Kirill
Kirill

Reputation: 1472

How to convert a character string to hexadecimal in Perl (16 bit per character)

I read the post How to convert a hexadecimal number to a char string in Perl to convert a hexadecimal number to a character string.

How can I do the reverse operation? I need convert a character string to hexadecimal in Perl. For example, I have a string, "hello world!" (should be "Hello, World!"), and I must get:

00680065006C006C006F00200077006F0072006C00640021

Upvotes: 8

Views: 13023

Answers (3)

ikegami
ikegami

Reputation: 385556

You appear to want

use Encode qw( encode );

my $text = 'hello world!';
my $hex = uc unpack 'H*', encode 'UTF-16be', $text;

An explanation follows.


The exiting answers provide the hexadecimal representation of the Unicode Code Points.
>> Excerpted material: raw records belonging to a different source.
/-- R300 to R309. A message at the head of its channel. A request that finds its sector idle at the home is granted where no die stands
in the way (E to the first holder, M without data by an Upgrade), and otherwise makes the home snoop the holders; one that finds the
sector busy waits. A snooped die sends the data to the requester and acknowledges; the last acknowledgement closes the transaction. The
answer installs the sector, dirty bytes that come home are written to memory, and a dirty sector that has rested 4,096 clocks is cleaned. -/
def Obligations.CoherenceMessagesMoveTheirSectors : Prop :=
  ∀ (m : CMsg) (x : L2Line) (x1 : Txn) (d d2 sec : Nat) (v : DirSt) (b : List Byte),
    let first (s : State) (k : MsgKind) : Prop := m.kind = k ∧
      s.msgs.find? (fun q => q.src = m.src ∧ q.dst = m.dst ∧ q.kind.channel = m.kind.channel) = some m
    let home : Nat := homeOf (64 * m.sector)
    let here (s : State) : Option L2Line := s.l2? m.dst m.sector
    let idle (s : State) : Prop := s.inTxn m.sector = false ∧ (∀ q ∈ s.backInv, q.line ≠ m.sector / 4) ∧ (∀ q ∈ s.queued, q.sector ≠ m.sector) ∧
      (∀ e ∈ s.msgs, e.kind.isEvict = true → e.src = m.requester → e.sector ≠ m.sector) ∧ s.wayFree (m.sector / 4) = true
    let asks (s : State) (k : MsgKind) : Prop := first s k ∧ m.dst = home ∧ m.src = m.requester ∧ m.requester ≠ home ∧ idle s
    let taken (s : State) : State := s.takeMsg m
    let answer (s : State) (src dst : Nat) (dirty : Bool) (g : L2St) (data : Option (List Byte)) : State :=
      s.post { kind := if dirty then .dataDirty else .dataClean, src := src, dst := dst, sector := m.sector, requester := m.requester, grant := some g, data := data }
    let acks (s : State) (sent : Bool) (keep : Option L2St) (dirty : Bool) : State :=
      s.post { kind := .invalAck, src := m.dst, dst := m.src, sector := m.sector, requester := m.requester, grant := keep, dirty := dirty, retain := sent }
    let snoops (s : State) (k : MsgKind) : State := s.post { kind := k, src := home, dst := d, sector := m.sector, requester := m.requester }
    let begins (s : State) (k : MsgKind) : State := { s with txns := s.txns ++ [{ sector := m.sector, kind := k, requester := m.requester, acks := 1, sent := s.now }] }
    let soiled : Bool := x.st = .m ∨ x.st = .o
    Moves (.readShared m.src m.dst) (fun s => asks s .readShared ∧ s.holders m.sector = [] ∧ here s = none)
      (fun s => answer ((taken s).putHolders m.sector [(m.requester, .e)]) home m.requester false .e (some (s.memSector m.sector))) ∧
    Moves (.readShared m.src m.dst)
      (fun s => first s .readShared ∧ m.dst = home ∧ m.requester = home ∧ idle s ∧ s.holders m.sector = [] ∧ here s = none)
      (fun s => answer (taken s) home home false .s (some (s.memSector m.sector))) ∧
    Moves (.readShared m.src m.dst) (fun s => asks s .readShared ∧ s.holders m.sector = [(d, v)] ∧ v ≠ .s)
      (fun s => begins (snoops (taken s) .fwdShared) .readShared) ∧
    Moves (.readOwn m.src m.dst) (fun s => asks s .readOwn ∧ s.holders m.sector = [] ∧ here s = some x ∧ x.st = .dirty)
      (fun s => answer (((taken s).dropL2 home m.sector).putHolders m.sector [(m.requester, .m)]) home m.requester true .m (some x.data)) ∧
    Moves (.readOwn m.src m.dst) (fun s => asks s .readOwn ∧ s.holders m.sector = [(d, v)] ∧ v ≠ .s ∧ d ≠ m.requester)
      (fun s => begins (snoops ((taken s).dropL2 home m.sector) .fwdOwn) .readOwn) ∧
    Moves (.upgrade m.src m.dst) (fun s => asks s .upgrade ∧ s.holders m.sector = [(m.requester, .s)])
      (fun s => answer (((taken s).dropL2 home m.sector).putHolders m.sector [(m.requester, .m)]) home m.requester false .m none) ∧
    (∀ i k, (i = .readShared m.src m.dst ∧ k = .readShared) ∨ (i = .readOwn m.src m.dst ∧ k = .readOwn) ∨ (i = .upgrade m.src m.dst ∧ k = .upgrade) →
      Moves i (fun s => first s k ∧ ∃ q ∈ s.txns, q.sector = m.sector) (fun s => { taken s with queued := s.queued ++ [m] })) ∧
    Moves (.fwdShared m.src m.dst) (fun s => first s .fwdShared ∧ here s = some x)
      (fun s => let keep : L2St := if soiled then .o else .s
        acks (answer ((taken s).setL2 m.dst m.sector { x with st := keep }) m.dst m.requester soiled .s (some x.data)) true (some keep) soiled) ∧
    Moves (.fwdOwn m.src m.dst) (fun s => first s .fwdOwn ∧ here s = some x)
      (fun s => acks (answer ((taken s).dropL2 m.dst m.sector) m.dst m.requester soiled (if soiled then .m else .e) (some x.data)) true none soiled) ∧
    Moves (.inval m.src m.dst) (fun s => first s .inval) (fun s => acks ((taken s).dropL2 m.dst m.sector) false none false) ∧
    Moves (.backInval m.src m.dst)
      (fun s => first s .backInval ∧ here s = some x ∧ x.st = .m ∧ ∀ j, 1 ≤ j → j < 4 → s.l2? m.dst (m.sector + j) = none)
      (fun s => ((upto 4).foldl (fun q j => q.dropL2 m.dst (m.sector + j)) (taken s)).post
        { kind := .backInvalAck, src := m.dst, dst := m.src, sector := m.sector, dirty := true, parts := [(0, x.data)] }) ∧
    Leads (.invalAck m.src m.dst)
      (fun s => first s .invalAck ∧ s.txns.find? (fun q => q.sector = m.sector) = some x1 ∧ x1.acks = 1 ∧ x1.kind = .readOwn ∧ m.grant = none ∧
        m.retain = true ∧ x1.requester ≠ home ∧ s.queued = [] ∧ ∀ e ∈ s.rwq, ¬ (e.die = x1.requester ∧ e.pa / 64 = m.sector))
      (fun s t => t = { s with msgs := t.msgs, txns := s.txns.filter (fun q => q.sector ≠ m.sector), dir := t.dir, dirOrder := t.dirOrder } ∧
        t.msgs = (taken s).msgs ∧ t.holders m.sector = [(x1.requester, if x1.dirty || m.dirty then .m else .e)]) ∧
    (∀ i k, (i = .dataClean m.src m.dst none ∧ k = .dataClean) ∨ (i = .dataDirty m.src m.dst none ∧ k = .dataDirty) → ∀ g,
      Moves i (fun s => first s k ∧ m.dst ≠ home ∧ m.grant = some g ∧ m.data = some b ∧ (∀ e ∈ s.rwq, ¬ (e.die = m.dst ∧ e.pa / 64 = m.sector)) ∧ s.queued = [])
        (fun s => ((taken s).answered m.dst m.sector).fillL2 m.dst m.sector { st := g, data := b, wrote := s.now })) ∧
    Moves (.writeBack m.src m.dst) (fun s => first s .writeBack ∧ m.dst = home ∧ m.retain = false ∧ m.data = some b ∧ here s = none ∧ s.queued = [])
      (fun s => ({ taken s with mem := writeBytes s.mem (64 * m.sector) b } : State).dropHolder m.sector m.src) ∧
    Moves (.cleanEvict m.src m.dst) (fun s => first s .cleanEvict ∧ s.queued = []) (fun s => (taken s).dropHolder m.sector m.src) ∧
    Moves (.backInvalAck m.src m.dst)
      (fun s => first s .backInvalAck ∧ m.parts = [] ∧ (∃ q, s.backInv = [q] ∧ q.line = m.sector / 4 ∧ q.left = [m.src]) ∧ s.queued = [])
      (fun s => { (upto 4).foldl (fun q j => q.dropHolder (m.sector + j) m.src) (taken s) with backInv := [] }) ∧
    Moves (.earlyClean d sec) (fun s => s.l2? d sec = some x ∧ x.st = .dirty ∧ x.wrote + 4096 ≤ s.now ∧ ∀ a ∈ s.asked, ¬ (a.1 = d ∧ a.2.1 = sec))
      (fun s => { s.setL2 d sec { x with st := .clean } with mem := writeBytes s.mem (64 * sec) x.data }) ∧
    Moves (.earlyClean d sec) (fun s => s.l2? d sec = some x ∧ x.st = .m ∧ x.wrote + 4096 ≤ s.now ∧ ∀ a ∈ s.asked, ¬ (a.1 = d ∧ a.2.1 = sec))
      (fun s => (s.setL2 d sec { x with st := .e }).post
        { kind := .writeBack, src := d, dst := homeOf (64 * sec), sector := sec, data := some x.data, retain := true, grant := some .e }) ∧
    Waits (.earlyClean d sec) (fun s => s.l2? d sec = some x ∧ s.now < x.wrote + 4096) ∧
    ∀ i, i = .readShared d d2 ∨ i = .readOwn d d2 ∨ i = .upgrade d d2 ∨ i = .fwdShared d d2 ∨ i = .fwdOwn d d2 ∨ i = .inval d d2 ∨
      i = .backInval d d2 ∨ i = .invalAck d d2 ∨ i = .dataClean d d2 none ∨ i = .dataDirty d d2 none ∨ i = .writeBack d d2 ∨
      i = .cleanEvict d d2 ∨ i = .backInvalAck d d2 → Waits i (fun s => s.msgs = [])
That format doesn't permit the input to include any characters above 0xFFFF. If it were to permit this, there wouldn't be any way to know if

20000200002000020000

means

2000 0200 0020 0002 0000

or

20000 20000 20000 20000

If that's fine because you'll never have characters above 0xFFFF, then I recommend the following:

my $text = 'hello world!';
my $hex = uc unpack 'H*', pack 'n*', unpack 'W*', $text;

It should be much faster than the existing solutions, and it handles characters above 0xFFFF better than the existing solutions (since it still provides only four hexadecimal digits for characters above 0xFFFF).


If, however, you want to handle all Unicode Code Points, the above solution and the solution provided by the earlier answers aren't adequate.

With that in mind, I suspect you actually want the hexadecimal representation of the UTF-16be encoding of the Unicode Code Points. At worse, having a character above 0xFFFF will still produce useful and lossless output.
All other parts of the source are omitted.